二叉搜索树或者是一棵空树,或者是具有下列性质的二叉树: 若它的左子树不空,则左子树上所有结点的值均小于它的根结点的值;若它的右子树不空,则右子树上所有结点的值均大于它的根结点的值;它的左、右子树也分别为二叉搜索树。(摘自百度百科)
给定一系列互不相等的整数,将它们顺次插入一棵初始为空的二叉搜索树,然后对结果树的结构进行描述。你需要能判断给定的描述是否正确。例如将{ 2 4 1 3 0 }插入后,得到一棵二叉搜索树,则陈述句如“2是树的根”、“1和4是兄弟结点”、“3和0在同一层上”(指自顶向下的深度相同)、“2是4的双亲结点”、“3是4的左孩子”都是正确的;而“4是2的左孩子”、“1和3是兄弟结点”都是不正确的。
输入格式:
输入在第一行给出一个正整数N(≤100),随后一行给出N个互不相同的整数,数字间以空格分隔,要求将之顺次插入一棵初始为空的二叉搜索树。之后给出一个正整数M(≤100),随后M行,每行给出一句待判断的陈述句。陈述句有以下6种:
A is the root,即"A是树的根";A and B are siblings,即"A和B是兄弟结点";A is the parent of B,即"A是B的双亲结点";A is the left child of B,即"A是B的左孩子";A is the right child of B,即"A是B的右孩子";A and B are on the same level,即"A和B在同一层上"。
题目保证所有给定的整数都在整型范围内。
输出格式:
对每句陈述,如果正确则输出Yes,否则输出No,每句占一行。
输入样例:
5
2 4 1 3 0
8
2 is the root
1 and 4 are siblings
3 and 0 are on the same level
2 is the parent of 4
3 is the left child of 4
1 is the right child of 2
4 and 0 are on the same level
100 is the right child of 3
输出样例:
Yes
Yes
Yes
Yes
Yes
No
No
No解题思路
用结构体数组来存树。每个节点记录该节点的父亲节点和左右孩子的节点下标,元素值,还有层数。
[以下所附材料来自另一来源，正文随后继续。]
/-- A copy's image; its follow-on is the record that waits for it. -/
def copyBytes (c : Copy) (fo : Option MRec) : List Byte :=
  let word := match fo with | some r => ((encodeWave r.inst).map BitVec.toNat).getD 0 | none => 0
  capBytes16 c.tcap ++ capBytes16 c.scap ++ fit 16 (c.desc.flatMap wordBytes) ++ leBytes 8 c.seq ++ leBytes 4 c.ctrl ++ leBytes 4 c.prog ++
  leBytes 12 word ++ leBytes 4 c.state.code ++
  (match fo with | some r => capBytes16 r.cap1 ++ capBytes16 r.cap2 ++ fit 16 (r.desc.flatMap wordBytes) | none => zeros 48)

def descOf (r : List Byte) (off : Nat) : List Word := (List.range 4).map fun k => recW r (off + 4 * k)
def capOf (r : List Byte) (off : Nat) (tag : Bool) : Cap := { bits := BitVec.ofNat 128 (recF r off 16), tag }

/-- The word of a copy from CTRL. -/
def ctrlWord (x : Nat) : W :=
  { ty := 0, nw := false, d := 0, a := .zero, b := .zero, g := .always, mod := BitVec.ofNat 6 x, tail := BitVec.ofNat 32 (x / 64 % 2 ^ 24) }

/-- What the model adds to a copy's image: the command, the wave's number, ACQ performed, all landed, and the chunks of a fabric command that have completed. -/
def Copy.extra (c : Copy) (wig : Nat) : List Byte :=
  let k := match c.kind with | .lin => [0, 0, 0, 0, 0] | .tile => [1, 0, 0, 0, 0] | .put => [2, 0, 0, 0, 0] | .get => [3, 0, 0, 0, 0] | .coll a b e g => [4, a, b, e, g]
  (k.flatMap fun x => leBytes 1 x) ++ leBytes 1 wig ++ leBytes 1 (bitIf c.acqDone 0 + bitIf c.landed 1 + bitIf c.by_.strict 2) ++ leBytes 1 0 ++
  leBytes 4 c.done.length ++ c.done.flatMap fun x => leBytes 4 x

/-- A copy from its image and its extra bytes; `by_` is the issuer as the image knows it. -/
def copyOfImage (r x : List Byte) (id : Nat) (by_ : Issuer) : Copy :=
  let ctrl := recF r 56 4
  let b := fun (k : Nat) => recF x k 1
  let kind := match b 0 with
    | 2 => CopyKind.put | 3 => .get | 4 => .coll (b 1) (b 2) (b 3) (b 4) | _ => if ctrl / 2 ^ 30 % 2 = 1 then .tile else .lin
  { id, kind, by_, word := ctrlWord ctrl, tcap := capOf r 0 true, scap := capOf r 16 true, desc := descOf r 32, seq := recF r 48 8, prog := recF r 60 4
    done := (List.range (recF x 8 4)).map fun k => recF x (12 + 4 * k) 4
    state := match recF r 76 4 with | 1 => .blocked | 2 => .holding | 3 => .parked | _ => .running
    acqDone := b 6 % 2 == 1, landed := b 6 / 2 % 2 == 1, fo := none }

/-! ### The matrix state (13 R286) -/

/-- One record. -/
def recordBytes (r : MRec) : List Byte :=
  leBytes 12 (((encodeWave r.inst).map BitVec.toNat).getD 0) ++
  leBytes 4 (r.prog % 256 + bitIf r.closes 8 + bitIf r.foOf.isSome 9 + bitIf r.acqDone 10) ++
  capBytes16 r.cap1 ++ capBytes16 r.cap2 ++ fit 16 (r.desc.flatMap wordBytes)

/-- Stored bytes of slot `m`: a pair's upper half holds the rest of its lower half's. -/
def slotStore (wb : Tab WData) (m : Nat) : List Byte :=
  match Tab.find wb m with
  | some d => fit 32768 (d.elems ++ d.extra)
  | none => match Tab.find wb (m - 1) with | some d => if m % 2 = 1 ∧ pairFmt d.fmt then fit 32768 (d.elems.drop 32768) else zeros 32768 | none => zeros 32768

def matrixBytes (g : Group) : List Byte :=
  let slot := fun (m : Nat) => match Tab.find g.slots m with | some x => x.fmt % 256 + x.layout % 4 * 2 ^ 8 + 2 ^ 10 + bitIf x.upper 11 | none => 0
  leBytes 4 (match g.baton with | some (h, n) => h.toNat % 65536 + n % 64 * 2 ^ 16 | none => 0) ++ leBytes 4 g.queue.length ++
  ((List.range 16).flatMap fun m => leBytes 2 (slot m)) ++ zeros 24 ++
  ((List.range 16).flatMap fun m => slotStore g.wbuf m ++ fit 2048 ((((Tab.find g.wbuf m).map WData.scales).getD []).map fun b => b.getD 0)) ++ g.queue.flatMap recordBytes

def matrixHead : Nat := 64 + 16 * 34816

/-- What the model adds: of each slot the format and layout of its contents with their sizes; of each record its chain and generator; the failed batches;
the poisoned scale entries of each slot and the poison of the accumulator banks. -/
def matrixExtra (g : Group) : List Byte :=
  let first := match g.queue with | r :: _ => r.batch | [] => g.openBatch
  ((List.range 16).flatMap fun m => match Tab.find g.wbuf m with
    | some d => leBytes 1 d.fmt ++ leBytes 1 (d.layout + 128) ++ leBytes 4 d.elems.length ++ leBytes 2 d.scales.length ++ leBytes 2 d.extra.length
    | none => zeros 10) ++
  (g.queue.flatMap fun r => leBytes 1 r.chain.length ++ leBytes 8 ((r.chain.zipIdx.map fun (m, i) => m % 16 * 16 ^ i).sum) ++
    leBytes 1 (bitIf r.seed.isSome 0 + bitIf r.by_.strict 1 + bitIf r.dead 2) ++ leBytes 4 ((r.seed.getD 0).toNat) ++ leBytes 2 0) ++
  bitBytes 16 (fun k => g.failed.contains (first + k)) ++
  ((List.range 16).flatMap fun m => bitBytes 256 fun k => match Tab.find g.wbuf m with | some d => d.scales[k]? == some none | none => false) ++
  bitBytes (64 * accbOf g.part) (fun k => Tab.get false g.accPoison k)
/-- Its bytes after the slots and the records. -/
def extraTail (part : Word) : Nat := 16 + 16 * 256 + 64 * accbOf part

/-- Slot contents from an image. -/
def wdataOf (r x poison : List Byte) (m : Nat) : Option WData :=
  let b := 10 * m
  if recF x (b + 1) 1 < 128 then none
  else
    let fmt := recF x b 1
    let (ne, ns, nx) := (recF x (b + 2) 4, recF x (b + 6) 2, recF x (b + 8) 2)
    let at' := fun (k : Nat) => part' r (64 + 34816 * k) 32768
    let store := if pairFmt fmt then at' m ++ at' (m + 1) else at' m
    some { fmt, layout := recF x (b + 1) 1 % 128, elems := store.take ne, extra := part' store ne nx, scales :=
      (part' r (64 + 34816 * m + 32768) ns).zipIdx.map fun (b, k) => if bitOf poison (256 * m) k then none else some b }

/-- A record from an image, in a batch. -/
def recordOf (r x : List Byte) (id : Nat) (by_ : Issuer) (batch : Nat) : Option MRec :=
  match decodeWave (BitVec.ofNat 96 (recF r 0 12)) with
  | .error _ => none
  | .ok inst =>
    let p := recF r 12 4
    let handle := match inst with | .mbatch _ | .batonPass _ | .batonPassSignal _ => true | _ => false
    some { id, inst, by_, cap1 := capOf r 16 true, cap2 := capOf r 32 true, desc := if handle then (descOf r 48).take 1 else descOf r 48
           chain := (List.range (recF x 0 1)).map fun i => recF x 1 8 / 16 ^ i % 16, batch, foOf := none, prog := p % 256, acqDone := p / 1024 % 2 == 1
           dead := recF x 9 1 / 4 % 2 == 1, seed := if recF x 9 1 % 2 = 1 then some (recW x 10) else none }

/-- The records of an image, one after another; each closing record ends a batch. -/
def recordsGo (r x : List Byte) (id0 : Nat) (by_ : Bool → Issuer) : Nat → Nat → Nat → List (MRec × Bool) × Nat
  | 0, _, batch => ([], batch)
  | n + 1, k, batch =>
    let rb := part' r (64 * k) 64
    let xb := part' x (16 * k) 16
    match recordOf rb xb (id0 + k) (by_ (recF xb 9 1 / 2 % 2 == 1)) batch with
    | none => recordsGo r x id0 by_ n (k + 1) batch
    | some m =>
      let (l, b) := recordsGo r x id0 by_ n (k + 1) (if m.closes then batch + 1 else batch)
      ((m, recF rb 12 4 / 512 % 2 == 1) :: l, b)

/-! ### Groups (14 R297) -/

def accBytes (g : Group) : List Byte := (List.range (16384 * accbOf g.part)).flatMap fun k => wordBytes (Tab.get 0 g.acc k)

/-- The wave of a number in its group. -/
def GImage.wigOf (i : GImage) (id : Nat) : Nat := match i.waves.find? fun w => w.1 == id with | some (_, w) => w.wig | none => 255

/-- Waves in order of their numbers. -/
def GImage.ordered (i : GImage) : List Wave := (List.range 32).filterMap fun k => (i.waves.find? fun w => w.2.wig == k).map Prod.snd

/-- The gang's entry, in the image of its lowest rank (18 R319; log 55): bit 32 r + k is wave k of the group of rank r. -/
def gangBytes (g : Gang) : List Byte :=
  let bits := fun (l : List Nat) => bitBytes 32 fun n => match g.groups[n / 32]? with | some k => l.contains (k + 1 + n % 32) | none => false
  wordBytes g.phnum ++ leBytes 4 g.elem ++ bits g.arrived ++ bits g.ended

def groupImageBytes (gid : Nat) (i : GImage) (ticket : Option Nat) (lead : Bool) : List Byte :=
  let g := i.group
  let n := g.window
  let (tq, tid, tn) := match g.task with | some (q, id, n) => (q + 1, id.toNat, n) | none => (0, 0, 0)
  let fo := fun (c : Copy) => g.queue.find? fun r => r.foOf == some c.id
  let phase := fun (k : Nat) => match i.ordered.find? fun w => w.wig == k with
    | some w => (match w.cond with | .waiting (.gang p) => leBytes 4 1 ++ wordBytes p | _ => leBytes 8 (bitIf w.entering 1))
    | none => zeros 8
  let head := wordBytes g.part ++ wordBytes g.kprog ++ leBytes 4 i.ordered.length ++ leBytes 4 i.entries.length ++ leBytes 4 i.copies.length ++
    leBytes 4 tq ++ leBytes 4 tid ++ leBytes 4 tn ++ leBytes 8 g.entry ++ leBytes 4 g.nlines ++ leBytes 1 g.rank ++ leBytes 1 g.gsize ++
    leBytes 1 (bitIf g.gangs 0) ++ leBytes 1 0 ++ leBytes 4 (match ticket with | some t => t + 1 | none => 0) ++ zeros 8 ++ leBytes 4 gid
  fit 64 head ++
  ((List.range n).map fun a => Tab.get 0 g.scr a) ++ bitBytes (n / 128) (fun k => Tab.get false g.scrTags k) ++
  bitBytes (n / 256) (fun k => Tab.get false g.scrPoison k) ++
  (i.entries.flatMap fun (k, e) => leBytes 1 k ++ leBytes 1 e.gen ++ leBytes 1 (bitIf e.count 0) ++ leBytes 1 0 ++ leBytes 4 e.off) ++
  (i.copies.flatMap fun c => copyBytes c (fo c)) ++ accBytes g ++ matrixBytes g ++ (i.ordered.flatMap Wave.imageBytes) ++
  matrixExtra g ++ (i.copies.flatMap fun c => c.extra (i.wigOf c.by_.wave)) ++
  (match i.gang with | some k => if lead then gangBytes k else zeros 72 | none => zeros 72) ++ ((List.range 32).flatMap phase)

/-- What a group image's bytes say: its record and parts, with the gang's phase, element, arrivals and ends by bit, and the ticket of its grid. -/
structure GRead where
  img : GImage
  phnum : Word
  elem : Nat
  arrived : List Nat
  ended : List Nat
  ticket : Option Nat
  deriving DecidableEq, Repr

/-- Model ids of a restored group: the group, its waves, its copies, its records. -/
def idStride : Nat := 1024

/-- The id of wave k of a gang's group of rank r, the groups being those given for each rank: a group that has ended has ids of its own. -/
def gangWave (groups : List Nat) (n : Nat) : Nat := (groups[n / 32]?).getD 0 + 1 + n % 32

/-- Extra bytes of copies, one after another. -/
def extrasGo (x : List Byte) : Nat → List (List Byte)
  | 0 => []
  | n + 1 => let m := 12 + 4 * recF x 8 4; x.take m :: extrasGo (x.drop m) n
用map来记录各元素值所对应的节点下标。建树,然后根据输入处理即可。
代码如下
#include <iostream>
#include <map>
#include <cctype>
#define maxn 105
using namespace std;
struct node{
int lch, rch;
int fa, step;
int data;
};
node tree[maxn];
void add_node(int x, int k)
{
tree[k].lch = tree[k].rch = 0;
tree[k].data = x;
if(k == 1){
tree[k].fa = 0;
tree[k].step = 1;
return;
}
int now = 1;
int last = 0;
int step = 1;
while(now){
last = now;
if(x < tree[now].data){
now = tree[now].lch;
if(now == 0)
tree[last].lch = k;
}
else{
now = tree[now].rch;
if(now == 0)
tree[last].rch = k;
}
step ++;
}
tree[k].fa = last;
tree[k].step = step;
}
map<int, int> mp;
int main()
{
int n;
cin >> n;
for(int i = 1; i <= n; i ++){
int x;
cin >> x;
add_node(x, i);
mp[x] = i;
}
int m;
cin >> m;
for(int i = 0; i < m; i ++){
int x;
cin >> x;
string str;
int y = 0;
int flg = 0;
while(cin >> str){
if(str == "root"){
if(x == tree[1].data)
cout << "Yes" << endl;
else
cout << "No" << endl;
break;
}
if(isdigit(str[0]) || str[0] == '-'){
int e = 1;
int s = 0;
if(str[0] == '-'){
e = -1;
s = 1;
}
for(int i = s; i < str.size(); i ++)
y = y * 10 + str[i] - '0';
y *= e;
if(flg == 3){
if(mp[x] && mp[y] && tree[mp[y]].fa == mp[x])
cout << "Yes" << endl;
else
cout << "No" << endl;
}
else if(flg == 4){
if(mp[x] && mp[y] && tree[mp[y]].lch == mp[x])
cout << "Yes" << endl;
else
cout << "No" << endl;
}
else if(flg == 5){
if(mp[x] && mp[y] && tree[mp[y]].rch == mp[x])
cout << "Yes" << endl;
else
cout << "No" << endl;
}
if(flg)
break;
}
if(str == "siblings"){
if(mp[x] && mp[y] && tree[mp[x]].fa == tree[mp[y]].fa)
cout << "Yes" << endl;
else
cout << "No" << endl;
break;
}
if(str == "parent")
flg = 3;
else if(str == "left")
flg = 4;
else if(str == "right")
flg = 5;
else if(str == "level"){
if(mp[x] && mp[y] && tree[mp[x]].step == tree[mp[y]].step)
cout << "Yes" << endl;
else
cout << "No" << endl;
break;
}
}
}
return 0;
}